A Woman of No Importance Review

Yvonne Arnaud Theatre, Guildford – until 2 November 2019

Reviewed by Antonia Hebbert

4****

At first sight this Oscar Wilde play feels like a lighthearted country house comedy. Aristocratic guests exchange classic Wildean witticisms in quick fire succession – it’s amazing how many famous lines there are. It’s all smart and brittle and clever, so much so that you sometimes want to press a pause button to give you time to think about the last one-liner. But in Act II a serious drama emerges, when naïve young Gerald (Tim Gibson) is revealed to be the illegitimate son of predatory Lord Illingworth (Mark Meadows). Gerald’s devoted mother (Katy Stephens) is ‘a fallen woman’, who has lived in shame, while Illingworth has enjoyed every luxury and inherited a title.

It’s almost as if it’s two plays in parallel. Oscar Wilde is suddenly looking here at the gaping inequality of men and women in 19th-century society. It’s hard to imagine now just how powerless women were then, but Katy Stephens as Mrs Arbuthnot manages to convey a sense of a devastated life, without quite falling into melodrama. Meanwhile other characters continue to provide witty Wildean exchanges, led by Emma Amos as the feline Mrs Allonby, who treats relations between men and women as a sort scintillating fencing match, in which a clever woman can more than hold her own.

Some of the funniest moments come from characters who don’t do the brilliant repartee – Liza Goddard is a delight as forgetful Lady Hunstanton, and Roy Hudd (yes, it is he – comedy royalty at 83 years old) is a perfect Reverend Daubeny, assuring everyone of his wife’s wellbeing while revealing more and more about her terrible state of health. Between each act Roy Hudd leads a cheery comic song, which gives time to change Jonathan Fensom’s handsome scenery, but also helps to bridge the different moods of the play.

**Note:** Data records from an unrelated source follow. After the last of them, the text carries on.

-- ==== Sys2Proof/Machine/Frame.lean ====
section
/-! DEFINITION. Frame assembly, double-buffer handoff, bit iterator: FRAME.ENCODE, FRAME.FILL,
FRAME.RDY, FRAME.POLL, FRAME.REQ, FRAME.NEXTBIT (spec 45_frame_encoder.md). FRAME.FILL runs in the
three steps of R205; between them the schedule may let the CMD port move (R69 (b), log entry 8). -/

namespace Sys2Proof.Machine

/-! ## encode_frame -/

/-- Encode bytes in order under the running disparity (R201). -/
def encBytes : Disparity → List Byte → List Word10 × Disparity
  | rd, [] => ([], rd)
  | rd, v :: vs =>
    let (w, rd₁) := encByte rd v
    let (ws, rd₂) := encBytes rd₁ vs
    (w :: ws, rd₂)

/-- The parity array after the bytes of a payload, from the cleared state (R201 step 2). -/
def rsParity (c : Config) (payload : List Byte) : List Byte :=
  payload.foldl (rsUpdate c) (List.replicate c.parityLen 0)

/-- `encode_frame(p)`: the words of the frame and the encoder registers after it (R201). -/
def encodeFrame (c : Config) (rd : Disparity) (payload : List Byte) : List Word10 × EncRegs :=
  let parity := rsParity c payload
  let (dataWords, rd₁) := encBytes rd payload
  let (parityWords, rd₂) := encBytes rd₁ parity
  let (sync, rd₃) := encSync rd₂
  (dataWords ++ parityWords ++ [sync], { parity := parity, rd := rd₃ })

/-- `FRAME.ENCODE` on a port (R203). -/
def frameEncodeOn (p : Port) (s : State) : State :=
  accept p .frameEncode s fun items s =>
    let (ws, enc) := encodeFrame s.cfg s.enc.rd (items.map Item.byteVal)
    (s.setEnc enc).pushAll p (ws.map Item.word10)

/-! ## FRAME.FILL, three steps -/

/-- Step 1, claim: `FILL_STATE <- FILLING; s <- 1 - READY_INDEX` (R205). -/
def fillClaim (s : State) : State :=
  (s.setHand { s.hand with fillState := .filling }).setFillJob
    (some (.claimed s.hand.ready.other))

/-- The words of a slot after `for k in 0..FRAME_LEN-1: BUF[s][k] <- w[k]` (R205). -/
def slotWords (frameLen : Nat) (ws : List Word10) : List Word10 :=
  (List.range frameLen).map fun k => ws.getD k 0

/-- Step 2, encode and write: pop the payload, encode it, write `BUF[slot]` (R205). -/
def fillWrite (p : Port) (slot : Slot) (s : State) : State :=
  let (ws, enc) := encodeFrame s.cfg s.enc.rd ((s.io p).din.map Item.byteVal)
  ((((s.clearDin p).setEnc enc).setHand (s.hand.setBuf slot (slotWords s.cfg.frameLen ws))).setFillJob
    (some (.written slot)))

/-- Step 3, publish: `READY_INDEX <- slot; FILL_STATE <- IDLE` (R205). -/
def fillPublish (slot : Slot) (s : State) : State :=
  (s.setHand { s.hand with ready := slot, fillState := .idle }).setFillJob none

/-- At a point between two steps of FRAME.FILL, the schedule gives the next move to another agent. -/
def fillYields (s : State) : Bool :=
  match s.turns with
  | [] | .fill :: _ => false
  | .cmd :: _ | .reset :: _ => true

/-- Use up the schedule entry that lets FRAME.FILL go on. -/
def takeFillTurn (s : State) : State :=
  match s.turns with
  | .fill :: rest => s.setTurns rest
  | [] | .cmd :: _ | .reset :: _ => s

/-- From the point after step 2: publish now, or leave the operation in progress. -/
def fillFinish (slot : Slot) (s : State) : State :=
  if fillYields s then s else fillPublish slot (takeFillTurn s)

/-- From the point after step 1: go on now, or leave the operation in progress. -/
def fillContinue (p : Port) (slot : Slot) (s : State) : State :=
  if fillYields s then s else fillFinish slot (fillWrite p slot (takeFillTurn s))

/-- `FRAME.FILL` on a port (R205): the claim, then as far as the schedule lets it. Its frame stays in
`DIN` until step 2 pops it. -/
def frameFillOn (p : Port) (s : State) : State :=
  guarded p .frameFill s fun s => fillContinue p s.hand.ready.other (fillClaim s)

/-- Resume a `FRAME.FILL` left in progress: its next step, then as far as the schedule lets it. -/
def fillResume (j : FillJob) (s : State) : State :=
  match j with
  | .claimed slot => fillFinish slot (fillWrite .fill slot s)
  | .written slot => fillPublish slot s

/-- The `FRAME.FILL` in progress that the FILL port goes on with. In the halted state there is none: a
waiting one is frozen with all other state until reset (the reading of R281 against R74 of log entry
10). -/
def activeJob (s : State) : Option FillJob := if s.flt.halted then none else s.fillJob

/-! ## The handoff reads and FRAME.REQ -/

/-- `FRAME.RDY` on a port (R206). -/
def frameRdyOn (p : Port) (s : State) : State :=
  accept p .frameRdy s fun _ s => s.push p (.bit s.hand.ready.toBit)

/-- `FRAME.POLL` on a port (R210). -/
def framePollOn (p : Port) (s : State) : State :=
  accept p .framePoll s fun _ s => s.push p (.bit s.fillRequested)

/-- Latch the ready slot and request the next fill, when a frame has been published (R208, R209). -/
def HandRegs.latch (h : HandRegs) : HandRegs :=
  match h.fillState with
  | .idle => { h with active := h.ready, fillState := .requested }
  | .requested | .filling => h

/-- `FRAME.REQ` on a port (R209). -/
def frameReqOn (p : Port) (s : State) : State :=
  accept p .frameReq s fun _ s => s.setHand s.hand.latch

/-! ## The bit iterator -/

/-- `frame_boundary()`, one atomic handoff access (R208). -/
def frameBoundary (s : State) : State :=
  let s := s.setIter { s.iter with wordsSent := 0 }
  match s.hand.fillState with
  | .idle => s.setHand s.hand.latch
  | .requested => s.emit (.refillLate .requested)
  | .filling => s.emit (.refillLate .filling)

/-- The exhausted word is the initial sync word or the last word of the frame: the next call crosses a
frame boundary (R207, R211 "awaiting_frame_swap"). -/
def atBoundary (s : State) : Bool :=
  s.iter.firstPacket || decide (s.iter.wordsSent + 1 = s.cfg.frameLen)

/-- The iterator's own updates that go with a boundary: `BITS_SENT <- 0; FIRST_PACKET <- 0`, then
`frame_boundary()`, which sets `WORDS_SENT` (R207, R208). -/
def crossBoundary (s : State) : State :=
  frameBoundary (s.setIter { s.iter with bitsSent := 0, firstPacket := false })

/-- The lazy advance to the next word when the previous one is exhausted (R207). The interleaving
points of a boundary stand before and after it (R69 (c)); FILLER cannot reach the iterator, so the
first one may stand before the iterator's own updates. -/
def iterAdvance (interleave : State → State) (s : State) : State :=
  if s.iter.bitsSent = 10 then
    if atBoundary s then interleave (crossBoundary (interleave s))
    else s.setIter { s.iter with bitsSent := 0, wordsSent := s.iter.wordsSent + 1 }
  else s

/-- The word the iterator is in: the initial sync word, or `BUF[ACTIVE_INDEX][WORDS_SENT] & 0x3FF`
(R207). -/
def iterWord (s : State) : Word10 :=
  if s.iter.firstPacket then syncWord
  else (s.hand.buf s.hand.active).getD s.iter.wordsSent 0 &&& 0x3FF

/-- `next_bit()` (R207), with what may happen at the interleaving points of a boundary. -/
def nextBit (interleave : State → State) (s : State) : Bool × State :=
  let s := iterAdvance interleave s
  ((iterWord s).getLsbD (9 - s.iter.bitsSent),
    s.setIter { s.iter with bitsSent := s.iter.bitsSent + 1 })

/-- `FRAME.NEXTBIT` on a port (R207); the operation is atomic (R69). -/
def frameNextbitOn (p : Port) (s : State) : State :=
  accept p .frameNextbit s fun _ s =>
    let (b, s) := nextBit id s
    s.push p (.bit b)

/-- `FRAME.ENCODE` (R203). -/
def execFrameEncode (s : State) : Host.Outcome State Fault Refusal :=
  .next (frameEncodeOn s.port s)

/-- `FRAME.FILL` (R205). -/
def execFrameFill (s : State) : Host.Outcome State Fault Refusal := .next (frameFillOn s.port s)

/-- `FRAME.RDY` (R206). -/
def execFrameRdy (s : State) : Host.Outcome State Fault Refusal := .next (frameRdyOn s.port s)

/-- `FRAME.REQ` (R209). -/
def execFrameReq (s : State) : Host.Outcome State Fault Refusal := .next (frameReqOn s.port s)

/-- `FRAME.NEXTBIT` (R207). -/
def execFrameNextbit (s : State) : Host.Outcome State Fault Refusal :=
  .next (frameNextbitOn s.port s)

/-- `FRAME.POLL` (R210). -/
def execFramePoll (s : State) : Host.Outcome State Fault Refusal := .next (framePollOn s.port s)

end Sys2Proof.Machine
end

In the end, Mrs Arbuthnot gets the last word. A very straitlaced American character (Georgia Landers) who has been terribly boring in the witty-repartee side of the play, turns up to save the day on the serious-drama side – she is conveniently a millionaire and is going to marry Gerald. It isn’t at all clear where Wilde stands – he can see society’s wickedness but finds moralising deadly dull; he is drawn to the glamorously bad but makes his Illingworth extraordinarily nasty in the end. It’s all very curious and interesting, and one of a series of Wilde productions by director Dominic Dromgoole.